(TASK INPUT)

-- ==== Sys2Proof/Machine/Bits.lean ====
section
/-!
DEFINITION. Bit fields, byte order (R2), signed numbers, masks and the CRC-32 that the Cestan uses for vector lines, site
map hashes, chunks and headers.
-/

namespace Sys2Proof.Machine

/-- `w` bits of `n` from bit `lo` up. -/
def bitsOf (n lo w : Nat) : Nat := n / 2 ^ lo % 2 ^ w

/-- `n` with its `w` bits from bit `lo` up replaced by `v` (modulo 2^w). -/
def putBits (n lo w v : Nat) : Nat := n - bitsOf n lo w * 2 ^ lo + v % 2 ^ w * 2 ^ lo

/-- A two's-complement number of `w` bits. -/
def toSigned (w n : Nat) : Int :=
  let m := n % 2 ^ w
  if m < 2 ^ (w - 1) then (m : Int) else (m : Int) - (2 : Int) ^ w

/-- The `w`-bit two's-complement pattern of a number. -/
def ofSigned (w : Nat) (v : Int) : Nat := (v % (2 : Int) ^ w).toNat

/-- A number held to a range. -/
def clampInt (lo hi v : Int) : Int := if v < lo then lo else if hi < v then hi else v

/-- A number held to a range. -/
def clampNat (lo hi v : Nat) : Nat := if v < lo then lo else if hi < v then hi else v

/-- A count that saturates at its widest value. -/
def satAdd (w n a : Nat) : Nat := min (n + a) (2 ^ w - 1)

/-- The nearest whole number; ties go up. -/
def roundHalfUp (q : Rat) : Int := (q + 1 / 2).floor

/-- `n` bytes, the least significant first (R2). -/
def toBytes : Nat → Nat → List Byte
  | 0, _ => []
  | n + 1, v => BitVec.ofNat 8 v :: toBytes n (v / 256)

/-- A number from its bytes, the least significant first (R2). -/
def ofBytes : List Byte → Nat
  | [] => 0
  | b :: bs => b.toNat + 256 * ofBytes bs

/-- The list of numbers below `n` whose bit is 1 in a mask. -/
def maskList (n m : Nat) : List Nat := (List.range n).filter fun i => m.testBit i

/-- The mask of a list of bit numbers. -/
def listMask (l : List Nat) : Nat := l.foldl (fun m i => m ||| 2 ^ i) 0

/-- One bit of the reflected CRC-32 with polynomial 0xEDB8_8320. -/
def crcBit (c : Nat) : Nat := if c % 2 = 1 then (c / 2) ^^^ 0xEDB88320 else c / 2

/-- One byte of the CRC-32. -/
def crcByte (c : Nat) (b : Nat) : Nat :=
  crcBit (crcBit (crcBit (crcBit (crcBit (crcBit (crcBit (crcBit (c ^^^ (b % 256)))))))))

/-- The CRC-32 of bytes: all ones at the start, inverted at the end. -/
def crc32 (bs : List Nat) : Nat := (bs.foldl crcByte 0xFFFFFFFF) ^^^ 0xFFFFFFFF

end Sys2Proof.Machine
end

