/-- CAL (R453, R454). -/
def regCal (o : Nat) : Option RegInfo :=
  if o = 0 then regRow .rws 0xFFFFFFFF 0x50080191 .gnomon
  else if o = 4 then regRow .ro 0xFFFF000F 0
  else if o = 8 then roWord
  else if 0x20 ≤ o ∧ o < 0x30 then regRow .ro 0x3FFFFFF 0
  else if 0x40 ≤ o ∧ o < 0xA0 then regRow .ro 0x1FFFF 0
  else if 0x1000 ≤ o ∧ o < 0x2000 then
    match o % 16 with
    | 0x0 => regRow .ro 0x3FF 0
    | 0x4 => regRow .ro 0xFFFF 0
    | 0x8 => regRow .ro 0xFFFFFF 0
    | 0xC => roWord
    | _ => none
  else if 0x2000 ≤ o ∧ o < 0x2800 then
    if o % 8 = 0 then regRow .ro 0x3FFFFFFF 0 else regRow .ro 0x1F 0
  else none

/-- TWIN (R544, R545). -/
def regTwin (o : Nat) : Option RegInfo :=
  if o < 0x1000 then
    match o with
    | 0x000 => regRow .rwl 0x7 0x3 .twin
    | 0x004 => regRow .ro 0x1FFF 0
    | 0x008 => regRow .wo 0x3 0
    | 0x00C => regRow .rwl 0xFFFFFFFF 0x3E800C8 .twin
    | 0x010 => regRow .rwl 0xFFFF 0x200 .twin
    | 0x014 => regRow .ro 0xFFFF 0
    | 0x018 => roWord
    | 0x01C => regRow .rop 0xFFFFFFFF 0
    | 0x020 => roWord
    | 0x024 => regRow .rw 0x3F 0
    | 0x028 => regRow .ro 0xFFFFFF 0
    | 0x02C => regRow .wo 0x3F 0
    | _ => none
  else if o < 0x1880 then roWord
  else none

/-- TP (R562, R563). -/
def regTp (o : Nat) : Option RegInfo :=
  if o < 0x400 then
    match o with
    | 0x000 => regRow .rwl 0xFFFFF 0x804C .tp
    | 0x004 => regRow .ro 0x1FF 0xC0
    | 0x008 => regRow .wo 0x3 0
    | 0x00C => regRow .rwl 0x1FFFFFF 0x80 .tp
    | 0x010 => regRow .rwl 0x3FFFF 0x8 .tp
    | 0x014 => regRow .rwl 0xFFFFFFFF 0 .tp
    | 0x018 => regRow .rwl 0xFFFFFFFF 0 .tp
    | 0x01C => regRow .rwl 0xFFFF 0x211 .tp
    | 0x020 => regRow .rwl 0xFFFF03FF 0x3E80064 .tp
    | 0x024 => regRow .w1c 0x3F 0
    | 0x028 => regRow .rwl 0xFFFF7 0x200 .tp
    | 0x02C => regRow .ro 0x3FFFFF 0
    | 0x030 => regRow .wo 0x7 0
    | 0x034 => roWord
    | 0x038 => roWord
    | 0x03C => roWord
    | _ => none
  else if o < 0xC00 then regRow .rwl 0xFFFFFFFF 0 .tp
  else if o < 0xC20 then regRow .ro 0x3FFF 0
  else if 0x2000 ≤ o ∧ o < 0x4000 then roWord
  else none

/-- PWR (R589, R590). -/
def regPwr (o : Nat) : Option RegInfo :=
  match o with
  | 0x000 => regRow .rw 0x3 0
  | 0x004 => regRow .ro 0xFFFFFF1F 0x2
  | 0x008 => regRow .rw 0xFFFFFFFF 0xA
  | 0x00C => regRow .ro 0xF7F 0xF7F
  | 0x010 => regRow .w1c 0xF 0x1
  | 0x014 => regRow .ro 0xFFFF000F 0
  | 0x018 => roWord
  | _ => none

/-- SEQ (R197, R198). -/
def regSeq (s o : Nat) : Option RegInfo :=
  if o < 0x400 then
    match o with
    | 0x000 => regRow .rwl 0x3FFB 0 (.seq s)
    | 0x004 => regRow .ro 0x7FFFFF 0
    | 0x008 => regRow .rwl 0xFFFFFFFF 0 (.seq s)
    | 0x00C => regRow .rwl 0xFFFFFFFF 0 (.seq s)
    | 0x010 => regRow .rwl 0x3FFFFF 0 (.seq s)
    | 0x014 => regRow .rwl 0x3FFFFF 0 (.seq s)
    | 0x018 => regRow .rwl 0x3FF 0 (.seq s)
    | 0x01C => regRow .rwl 0x1FFFFFF 0 (.seq s)
    | 0x020 => regRow .rws 0xFFFFFFFF 0 (.seq s)
    | 0x024 => regRow .rws 0xFFFFFFFF 0 (.seq s)
    | 0x028 => regRow .rw 0xFF 0 (.seq s)
    | 0x02C => regRow .wo 0xFF 0
    | 0x030 => regRow .rwl 0xFFFF 0x40 (.seq s)
    | 0x034 => regRow .rwl 0xFF 0 (.seq s)
    | 0x038 => regRow .ro 0x1FFFFFF 0
    | 0x03C => regRow .ro 0x1FFFFFFF 0
    | 0x040 => roWord
    | 0x044 => regRow .rop 0xFFFFFFFF 0
    | 0x048 => roWord
    | 0x04C => regRow .ro 0xFFFF 0
    | 0x050 => regRow .ro 0xFF 0
    | 0x054 => regRow .rw 0xFF 0
    | 0x058 => regRow .ro 0xFFFF 0
    | _ => none
  else if o < 0x800 then regRow .rwl 0x1FFFFFF 0 (.seq s)
  else if 0x1000 ≤ o ∧ o < 0x2000 then
    match o % 16 with
    | 0x0 => roWord
    | 0x4 => roWord
    | _ => regRow .ro 0x1FFFFFF 0
  else none

/-- AU (R295, R296). -/
def regAu (a o : Nat) : Option RegInfo :=
  if o < 0x70 then
    match o with
    | 0x000 => regRow .rwl 0x7FFF 0 (.au a)
    | 0x004 => regRow .ro 0x3FF 0
    | 0x008 => regRow .wo 0x3 0
    | 0x00C => regRow .wo 0x1 0
    | 0x010 => regRow .rwl 0x803FFFFF (32 * a) (.au a)
    | 0x014 => regRow .rwl 0x3FF01FF (0x100000 + 16 * a) (.au a)
    | 0x018 => regRow .rwl 0xFFFFFFFF 0 (.au a)
    | 0x01C => regRow .rwl 0xFFFFFFFF 1024 (.au a)
    | 0x020 => regRow .rwl 0xFFFF 1 (.au a)
    | 0x024 => regRow .rwl 0xFFF 0x9 (.au a)
    | 0x028 => regRow .rwl 0xFF 0 (.au a)
    | 0x02C => regRow .rwl 0xFFFFFFFF 0 (.au a)
    | 0x030 => regRow .rwl 0xFFFFFFFF 0xFFFFFFFF (.au a)
    | 0x034 => regRow .rwl 0x3FFFF 0x20000 (.au a)
    | 0x038 => regRow .rwl 0xFFFFFFFF 0 (.au a)
    | 0x03C => regRow .rwl 0xFFFF 0x200 (.au a)
    | 0x040 => regRow .rwl 0xFFFFFFFF 0 (.au a)
    | 0x044 => regRow .rwl 0xFFFFFFFF 0 (.au a)
    | 0x048 => regRow .rwl 0xFFFF 0 (.au a)
    | 0x04C => roWord
    | 0x050 => regRow .rw 0xFFFFFFFF 0
    | 0x054 => regRow .ro 0xFFFF 0
    | 0x058 => regRow .rw 0xFFFF 0
    | 0x05C => roWord
    | 0x060 => roWord
    | _ => none
  else if o < 0x90 then
    if o % 8 = 0 then roWord else regRow .rop 0x800000FF 0
  else if 0x100 ≤ o ∧ o < 0x200 then regRow .rwl 0xFFFFFFFF 0x2D2D2D2D (.au a)
  else none

/-- TMU (R317, R318). -/
def regTmu (u o : Nat) : Option RegInfo :=
  if o < 0x30 then
    match o with
    | 0x000 => regRow .rwl 0x3F 0 (.tmu u)
    | 0x004 => regRow .ro 0xF 0
    | 0x008 => regRow .wo 0x3 0
    | 0x00C => regRow .rwl 0x1FF 0 (.tmu u)
    | 0x010 => regRow .rwl 0x1FF 0 (.tmu u)
    | 0x014 => regRow .rwl 0xFFFFFF 0 (.tmu u)
    | 0x018 => regRow .rwl 0xFFFF 1 (.tmu u)
    | 0x01C => regRow .rwl 0xFFFFF 1000 (.tmu u)
    | 0x020 => regRow .rwl 0xFFFFFF 10000 (.tmu u)
    | 0x024 => regRow .ro 0x1FFFFFF 0
    | 0x028 => roWord
    | 0x02C => regRow .ro 0xFFFF 0
    | _ => none
  else if o < 0x58 then
    if o % 8 = 0 then roWord else regRow .rop 0xC00000FF 0
  else none

/-- DSE (R351, R352). -/
def regDse (e o : Nat) : Option RegInfo :=
  match o with
  | 0x000 => regRow .rwl 0x1 0 (.dse e)
  | 0x004 => regRow .ro 0xF 0
  | 0x008 => regRow .wo 0x7 0
  | 0x00C => roWord
  | 0x010 => regRow .ro 0xF1FFF 0
  | 0x014 => regRow .ro 0xFFFF 0
  | 0x018 => roWord
  | 0x01C => regRow .ro 0xFFFF 0
  | 0x020 => roWord
  | 0x024 => regRow .rop 0xFFFFFFFF 0
  | 0x028 => regRow .wo 0x1 0
  | _ => none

(End TASK INPUT)

Sift the material for lines with the string "Option". Copy each one found.

→ **RESPONSE AREA**
def regCal (o : Nat) : Option RegInfo :=
def regTwin (o : Nat) : Option RegInfo :=
def regTp (o : Nat) : Option RegInfo :=
def regPwr (o : Nat) : Option RegInfo :=
def regSeq (s o : Nat) : Option RegInfo :=
def regAu (a o : Nat) : Option RegInfo :=
def regTmu (u o : Nat) : Option RegInfo :=
def regDse (e o : Nat) : Option RegInfo :=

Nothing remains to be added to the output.